— Проповедь аскезы, — усмехнулся очкарик Володя.
— Постой! — Блондинка голубоглазая уставилась на Мачихина. — Я согласна, что надо преодолевать импульсы. Приобретательские, например. Могу проходить до смерти в обносках, сшитых из старой портьеры, — плевать. Но освободиться от страстей? Так можно потерять все человеческое.
— Да что вы, ребята? — тихо удивился Мачихин. —.Читали Канта и ничего в нем не п-поняли? Преобладание нравственного долга над страстями — в-вот истинно человеческое.
— Что Канту до страстей человеческих? — сказал Николай. — Сочинял теорию познания в благополучном Кенигсберге. Посмотрел бы, что сделал с его городком Ваня Мачихин со своей армией!
— Точно! — захохотал Зураб. — Или ходил бы по ночам, как мы с Ванечкой, на станцию разгружать вагоны...
Я слушала их разговоры с интересом, не то слово, — никогда в жизни не было так интересно. Но все они курили нещадно, и я не выдержала, закашлялась, с трудом удерживая подступающую дурноту. Мачихин вывел меня на воздух — насилу отдышалась...
На обратном пути, в электричке я спросила, действительно ли он по ночам разгружает вагоны.
— Н-не каждую ночь, — ответил Ваня. — Раза два в неделю. На стипендию ведь не проживешь.
Мы стали встречаться. Ходили в Русский музей, в Эрмитаж, и по-новому раскрывался мир искусства. Ваня судил о живописи не так, как я (нравится — не нравится), он пытался добраться до сути замысла художника. Он всегда стремился к сути явлений.
— Но ведь то, что ты говоришь, — это идеализм. Разве нет? Разве Кант не идеалист? — допытывалась я. — Ведь материя первична, а сознание вторично. А идеалисты объясняли наоборот.
— Все это с-сложнее, Юля, — мягко говорил Мачихин, словно втолковывая ребенку. — Диалектический материализм — одна из философских систем. Но не единственная. Гегель ввел диалектику как составную часть развивающейся мировой идеи. К материализму диалектика притянута н-не-сколько искусственно... Не надо путать познание с ч-чувственным восприятием. Существуют сверхчувственные духовные миры...
Он развивал непонятную мне систему взглядов — антропософскую теорию немецкого доктора Рудольфа Штейнера.
— А знаешь, моя фамилия по отцу — Штайнер, — сказала я. — Почти как у твоего философа. И у меня был дядя Рудольф.
— Так ты немка?
— Наполовину. Папу в сорок первом выслали из Баку, он погиб в ссылке. И дядя Рудольф погиб.

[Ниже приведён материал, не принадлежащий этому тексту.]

theorem RouteFrame.beginChangeover (b : Belt) (hs : RouteFrame s₀ s) : RouteFrame s₀ (s.beginChangeover b) := by
  unfold State.beginChangeover
  try dsimp only
  repeat' (first | with_reducible assumption | decide | with_reducible apply RouteFrame.setChangeover | with_reducible apply RouteFrame.checkHalted | with_reducible apply RouteFrame.addCause  | with_reducible apply RouteFrame.forUsers | intro _ | split)

theorem RouteFrame.marginCheck (b : Belt) (value : BinNo → Int) (hs : RouteFrame s₀ s) : RouteFrame s₀ (s.marginCheck b value) := by
  unfold State.marginCheck
  try dsimp only
  repeat' (first | with_reducible assumption | decide | with_reducible apply RouteFrame.beginChangeover  | split)

theorem RouteFrame.unreserve (n : Option BinNo) (hs : RouteFrame s₀ s) : RouteFrame s₀ (s.unreserve n) := by
  unfold State.unreserve
  try dsimp only
  repeat' (first | with_reducible assumption | decide | with_reducible apply RouteFrame.setBin  | split)

theorem RouteFrame.endChangeover (b : Belt) (hs : RouteFrame s₀ s) : RouteFrame s₀ (s.endChangeover b) := by
  unfold State.endChangeover
  try dsimp only
  repeat' (first | with_reducible assumption | decide | with_reducible apply RouteFrame.setChangeover | with_reducible apply RouteFrame.setBinSet | with_reducible apply RouteFrame.unreserve  | split)

theorem RouteFrame.enterSetting (c : Chan) (b : Belt) (h : Hold) (hs : RouteFrame s₀ s) : RouteFrame s₀ (s.enterSetting c b h) := by
  unfold State.enterSetting
  try dsimp only
  repeat' (first | with_reducible assumption | decide | with_reducible apply RouteFrame.setGrant | with_reducible apply RouteFrame.setWaitList | with_reducible apply RouteFrame.giveTarget  | split)

theorem RouteFrame.join (c : Chan) (b : Belt) (h : Hold) (hs : RouteFrame s₀ s) : RouteFrame s₀ (s.join c b h) := by
  unfold State.join
  try dsimp only
  repeat' (first | with_reducible assumption | decide | with_reducible apply RouteFrame.setBelt | with_reducible apply RouteFrame.marginCheck | with_reducible apply RouteFrame.enterSetting  | split)

theorem RouteFrame.takeBelt (c : Chan) (b : Belt) (h : Hold) (k : ParcelSlot) (n : BinNo) (hs : RouteFrame s₀ s) : RouteFrame s₀ (s.takeBelt c b h k n) := by
  unfold State.takeBelt
  try dsimp only
  repeat' (first | with_reducible assumption | decide | with_reducible apply RouteFrame.setBelt | with_reducible apply RouteFrame.setBin | with_reducible apply RouteFrame.sendBinSet | with_reducible apply RouteFrame.enterSetting  | split)

theorem RouteFrame.tryPlace (e : WaitEntry) (hs : RouteFrame s₀ s) : RouteFrame s₀ (s.tryPlace e).state := by
  unfold State.tryPlace
  repeat' (first | with_reducible assumption | decide | with_reducible apply RouteFrame.join | with_reducible apply RouteFrame.takeBelt | with_reducible apply RouteFrame.setWaitList | with_reducible apply RouteFrame.raise | split)

theorem RouteFrame.scanOnce (l : List WaitEntry) : ∀ s, RouteFrame s₀ s → RouteFrame s₀ (s.scanOnce l).state := by
  induction l with
  | nil => exact fun _ h => h
  | cons e l ih =>
    intro s h
    rw [State.scanOnce]
    split
    · exact h.tryPlace e
    · exact ih _ (h.tryPlace e)

theorem RouteFrame.scanFrom (n : Nat) : ∀ s, RouteFrame s₀ s → RouteFrame s₀ (State.scanFrom n s) := by
  induction n with
  | zero => exact fun _ h => h
  | succ n ih =>
    intro s h
    rw [State.scanFrom]
    split
    · exact ih _ (RouteFrame.scanOnce _ s h)
    · exact RouteFrame.scanOnce _ s h

theorem RouteFrame.scan (hs : RouteFrame s₀ s) : RouteFrame s₀ s.scan := RouteFrame.scanFrom _ s hs
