theorem enterOffered {c : Chan} (h : s.Guarded) (placed : (s.grant c).state.placed = true) (uncaused : (s.grant c).causes = .empty) :
    (s.enterOffered c).Guarded :=
  h.turn_keep (x := { s.grant c with state := .offered, haltOrder := none, timer := .running s.route.confirmTime })
    ⟨rfl, placed, rfl, fun _ => uncaused⟩ id rfl

theorem enterSuspended {c : Chan} (h : s.Guarded) (placed : (s.grant c).state.placed = true) : (s.enterSuspended c).Guarded :=
  h.turn_keep (x := { s.grant c with state := .suspended, haltOrder := none, timer := .stopped }) (.of_state rfl placed rfl ⟨nofun, nofun⟩)
    id (posts_enterSuspended s c)

theorem enterFinishing {c : Chan} (h : s.Guarded) (placed : (s.grant c).state.placed = true) : (s.enterFinishing c).Guarded :=
  h.turn_keep (x := { s.grant c with
      state := .finishing, haltOrder := some (if (s.grant c).causes.stopping then .stop else .finish), timer := .running s.route.finishTime })
    (.of_state rfl placed rfl ⟨nofun, nofun⟩) id rfl

theorem enterReleasing {c : Chan} {reason : Option EndReason} (h : s.Guarded) (placed : (s.grant c).state.placed = true) :
    (s.enterReleasing c reason).Guarded :=
  h.turn_keep (x := { s.grant c with state := .releasing, endReason := reason, haltOrder := none, timer := .stopped })
    (.of_state rfl placed rfl ⟨nofun, nofun⟩) id (posts_enterReleasing s c reason)

theorem placeMarker {c : Chan} {m : Context} (h : s.Guarded) : (s.placeMarker c m).Guarded := h.of_eq rfl

theorem completeSetting {c : Chan} (h : s.Guarded) : (s.completeSetting c).Guarded := by
  unfold State.completeSetting
  dsimp only
  split
  · rename_i setting
    have placed {m : Context} : ((s.placeMarker c m).grant c).state.placed = true := congrArg GrantState.placed setting.1
    split
    · rename_i uncaused
      exact h.placeMarker.enterOffered placed uncaused
    · exact h.placeMarker.enterSuspended placed
  · exact h

end State.Guarded

/-! ### Causes (R108 to R116) -/

theorem lockout_put (x : Causes) (k : Cause) (on : Bool) : (x.put k on).lockout = if k = .lockout then on else x.lockout := by
  cases k <;> rfl

/-- A placed grant with a cause put in its set or taken out takes a state in which causes may stand, or keeps its own. -/
theorem turned_withCause {k : Cause} {c : Chan} {on : Bool} {state : GrantState} {halt : Option HaltOrder} {timer : Timer}
    (was : (s.grant c).state.placed = true) (placed : state.placed = true)
    (uncaused : state = .offered ∨ state = .active → (s.grant c).causes.put k on = .empty) :
    (s.grant c).Turned { (s.withCause c k on).grant c with state := state, haltOrder := halt, timer := timer } := by
  rw [grant_withCause]
  exact ⟨rfl, was, placed, uncaused⟩

theorem posts_setGrant_withCause (s : State) (c : Chan) (k : Cause) (on : Bool) (x : Grant) :
    ((s.withCause c k on).setGrant c x).posts = (s.setGrant c x).posts := congrArg State.posts (setGrant_setGrant ..)

/-- All that a request to add a cause can do: the grant has the cause or takes none, or it turns with the cause added. -/
theorem addCause_cases (s : State) (c : Chan) (k : Cause) :
    s.addCause c k = s ∧ ((s.grant c).causes.has k = true ∨ (s.grant c).state.placed = false) ∨
    ∃ x, (s.addCause c k).posts = (s.setGrant c x).posts ∧ x.causes = (s.grant c).causes.put k true ∧ (s.grant c).Turned x := by
  cases absent : (s.grant c).causes.has k with
  | true => exact .inl ⟨addCause_carried absent, .inl rfl⟩
  | false =>
    have kept (was : (s.grant c).state.placed = true) (halted : (s.grant c).state ≠ .offered ∧ (s.grant c).state ≠ .active) :
        (s.grant c).Turned { s.grant c with causes := (s.grant c).causes.put k true } := .of_state rfl was was halted
    have caused : ((s.withCause c k true).grant c).causes = (s.grant c).causes.put k true := congrArg Grant.causes (grant_withCause ..)
    cases hg : (s.grant c).state with
    | none => exact .inl ⟨addCause_unplaced (.inl hg), .inr rfl⟩
    | requested => exact .inl ⟨addCause_unplaced (.inr hg), .inr rfl⟩
    | setting =>
      rw [addCause_standing absent (.inl hg)]
      exact .inr ⟨_, rfl, rfl, kept (by rw [hg]; rfl) (by rw [hg]; exact ⟨nofun, nofun⟩)⟩
    | releasing =>
      rw [addCause_standing absent (.inr hg)]
      exact .inr ⟨_, rfl, rfl, kept (by rw [hg]; rfl) (by rw [hg]; exact ⟨nofun, nofun⟩)⟩
    | offered =>
      rw [addCause_offered absent hg]
      exact .inr ⟨_, (posts_enterSuspended ..).trans (posts_setGrant_withCause ..), caused, turned_withCause (by rw [hg]; rfl) rfl (by simp)⟩
    | active =>
      rw [addCause_active absent hg]
      exact .inr ⟨_, posts_setGrant_withCause s c k true _, caused, turned_withCause (by rw [hg]; rfl) rfl (by simp)⟩
    | finishing =>
      by_cases stops : (k = .quayStop ∨ k = .lockout) ∧ (s.grant c).haltOrder = some .finish
      · rw [addCause_stopping absent hg stops]
        have same : ((s.withCause c k true).grant c).state = .finishing := (congrArg Grant.state (grant_withCause ..)).trans hg
        exact .inr ⟨_, posts_setGrant_withCause s c k true _, caused, turned_withCause (by rw [hg]; rfl) (by rw [same]; rfl) (by simp [hg])⟩
      · rw [addCause_finishing absent hg stops]
        exact .inr ⟨_, rfl, rfl, kept (by rw [hg]; rfl) (by rw [hg]; exact ⟨nofun, nofun⟩)⟩
    | suspended =>
      rw [addCause_suspended absent hg]
      exact .inr ⟨_, rfl, rfl, kept (by rw [hg]; rfl) (by rw [hg]; exact ⟨nofun, nofun⟩)⟩

/-- All that a request to remove a cause can do, where OFFERED and ACTIVE carry none. -/
theorem removeCause_cases {c : Chan} (k : Cause) (uncaused : (s.grant c).state = .offered ∨ (s.grant c).state = .active → (s.grant c).causes = .empty) :
    s.removeCause c k = s ∨
    ∃ x, (s.removeCause c k).posts = (s.setGrant c x).posts ∧ x.causes = (s.grant c).causes.put k false ∧ (s.grant c).Turned x := by
  cases carried : (s.grant c).causes.has k with
  | false => exact .inl (removeCause_absent (ne_true_of_eq_false carried))
  | true =>
    have caused : (s.grant c).causes ≠ .empty := fun e => by
      rw [e] at carried
      cases k <;> cases carried
    have halted : (s.grant c).state ≠ .offered ∧ (s.grant c).state ≠ .active := not_or.mp fun e => caused (uncaused e)
    have kept (was : (s.grant c).state.placed = true) : (s.grant c).Turned { s.grant c with causes := (s.grant c).causes.put k false } :=
      .of_state rfl was was halted
    have left : ((s.withCause c k false).grant c).causes = (s.grant c).causes.put k false := congrArg Grant.causes (grant_withCause ..)
    cases hg : (s.grant c).state with
    | none => exact .inl (removeCause_unplaced (.inl hg))
    | requested => exact .inl (removeCause_unplaced (.inr hg))
    | offered => exact absurd hg halted.1
    | active => exact absurd hg halted.2
    | setting | finishing | releasing =>
      rw [removeCause_standing carried (by simp [hg])]
      exact .inr ⟨_, rfl, rfl, kept (by rw [hg]; rfl)⟩
    | suspended =>
      by_cases last : (s.grant c).causes.put k false = .empty
      · rw [removeCause_last carried hg last]
        exact .inr ⟨_, posts_setGrant_withCause s c k false _, left, turned_withCause (by rw [hg]; rfl) rfl fun _ => last⟩
      · rw [removeCause_more carried hg last]
        exact .inr ⟨_, rfl, rfl, kept (by rw [hg]; rfl)⟩

namespace State.Guarded

theorem addCause {c : Chan} {k : Cause} (h : s.Guarded) : (s.addCause c k).Guarded := by
  rcases addCause_cases s c k with ⟨same, -⟩ | ⟨x, posts, causes, turned⟩
  · rw [same]
    exact h
  · refine h.turn_keep turned (fun carried => ?_) posts
    rw [causes, lockout_put]
    split
    · rfl
    · exact carried

/-- LOCKOUT is removed only from a grant whose belt is not locked out. -/
theorem removeCause {c : Chan} {k : Cause} (h : s.Guarded) (open_ : k = .lockout → ∀ b, (s.grant c).belt = some b → s.barred b = false) :
    (s.removeCause c k).Guarded := by
  rcases removeCause_cases k (h.grants c).uncaused with same | ⟨x, posts, causes, turned⟩
  · rw [same]
    exact h
  · refine h.turn turned (fun b hb hl => ?_) posts
    rw [causes, lockout_put]
    split
    · rename_i hk
      rw [open_ hk b hb] at hl
      cases hl
    · exact (h.grants c).locked b hb hl

/-- A cause other than LOCKOUT may be removed from any grant. -/
theorem removeOther {c : Chan} {k : Cause} (h : s.Guarded) (other : k ≠ .lockout) : (s.removeCause c k).Guarded :=
  h.removeCause fun e => absurd e other

theorem setReleasePending {c : Chan} (h : s.Guarded) : (s.setReleasePending c).Guarded := by
  have touched {x : Bool} {y : Option EndReason} : (s.setGrant c { s.grant c with releasePending := x, endReason := y }).Guarded :=
    h.touch rfl rfl rfl
  unfold State.setReleasePending
  dsimp only
  split
  case h_1 | h_2 | h_3 => exact h
  case h_4 e | h_5 e | h_6 e => exact touched.enterReleasing (by simp [e, GrantState.placed])
  case h_7 e => exact touched.enterFinishing (by simp [e, GrantState.placed])
  case h_8 => exact touched

/-! ### The plan unit (R66, R67, R73) -/

theorem reevaluate {c : Chan} (h : s.Guarded) : (s.reevaluate c).Guarded := by
  unfold State.reevaluate
  split
  · exact h.addCause
  · split
    · exact h.removeOther nofun
    · exact h

theorem reevaluateOn {n : Hold} (h : s.Guarded) : (s.reevaluateOn n).Guarded :=
  guarded_foldl (fun _ _ h => by
    split
    · exact h.reevaluate
    · exact h) _ h

theorem reevaluateAll (h : s.Guarded) : s.reevaluateAll.Guarded := guarded_foldl (fun _ _ h => h.reevaluate) _ h

theorem beginStage (h : s.Guarded) : s.beginStage.Guarded :=
  State.Guarded.reevaluateAll (h.of_eq (by simp))

theorem changeStop {n : Hold} {on : Bool} (h : s.Guarded) : (s.changeStop n on).Guarded := by
  have changed : ({ s with plan := { s.plan with stops := s.plan.stops.set n on } } : State).Guarded := h.of_eq rfl
  have acted : (({ s with plan := { s.plan with stops := s.plan.stops.set n on } } : State).stopGrants n on).Guarded :=
    guarded_foldl (fun _ _ h => by
      split
      · split
        · exact h.addCause
        · exact h.removeOther nofun
      · exact h) _ changed
  exact acted.of_eq (posts_raise ..)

— Понятно. — Ваня закурил папиросу, зажав огонек спички в ладонях. Дул холодный ветер с залива. Мы медленно шли по Невскому мимо „дворца дожей“. — А у меня отец с-спился, — сказал он.
Я стала расспрашивать. И узнала, что отец Вани Авдей Иванович в юности рыбачил на Ладоге, а с началом германской войны был мобилизован на Балтийский флот. „А дальше, — сказал Ваня, — к-как в кино. Оптимистическая трагедия." Это означало, что за матроса взялись агитаторы, сперва анархисты, потом большевики. Мачихин-старший воевал против Юденича, потом на Волге. Он так и пошел по военной части, окончил курсы, стал краскомом, а в 22-м женился на Екатерине Васильевне, по которой с юности вздыхал, когда приметил девочку с золотой косой в доме питерского рыботорговца, куда привозил свежий улов с Ладоги. А через год родился он, Ваня. Авдей Иванович хорошо продвигался по службе,, пока что-то не случилось в 38-м: не состоялось крупное назначение. В финскую войну был он ранен, после госпиталя ему предложили отставку, но Авдей Иванович выпросил небольшую интендантскую должность в Ленинградском округе. Может, благодаря его интендантству семья выжила в блокаду.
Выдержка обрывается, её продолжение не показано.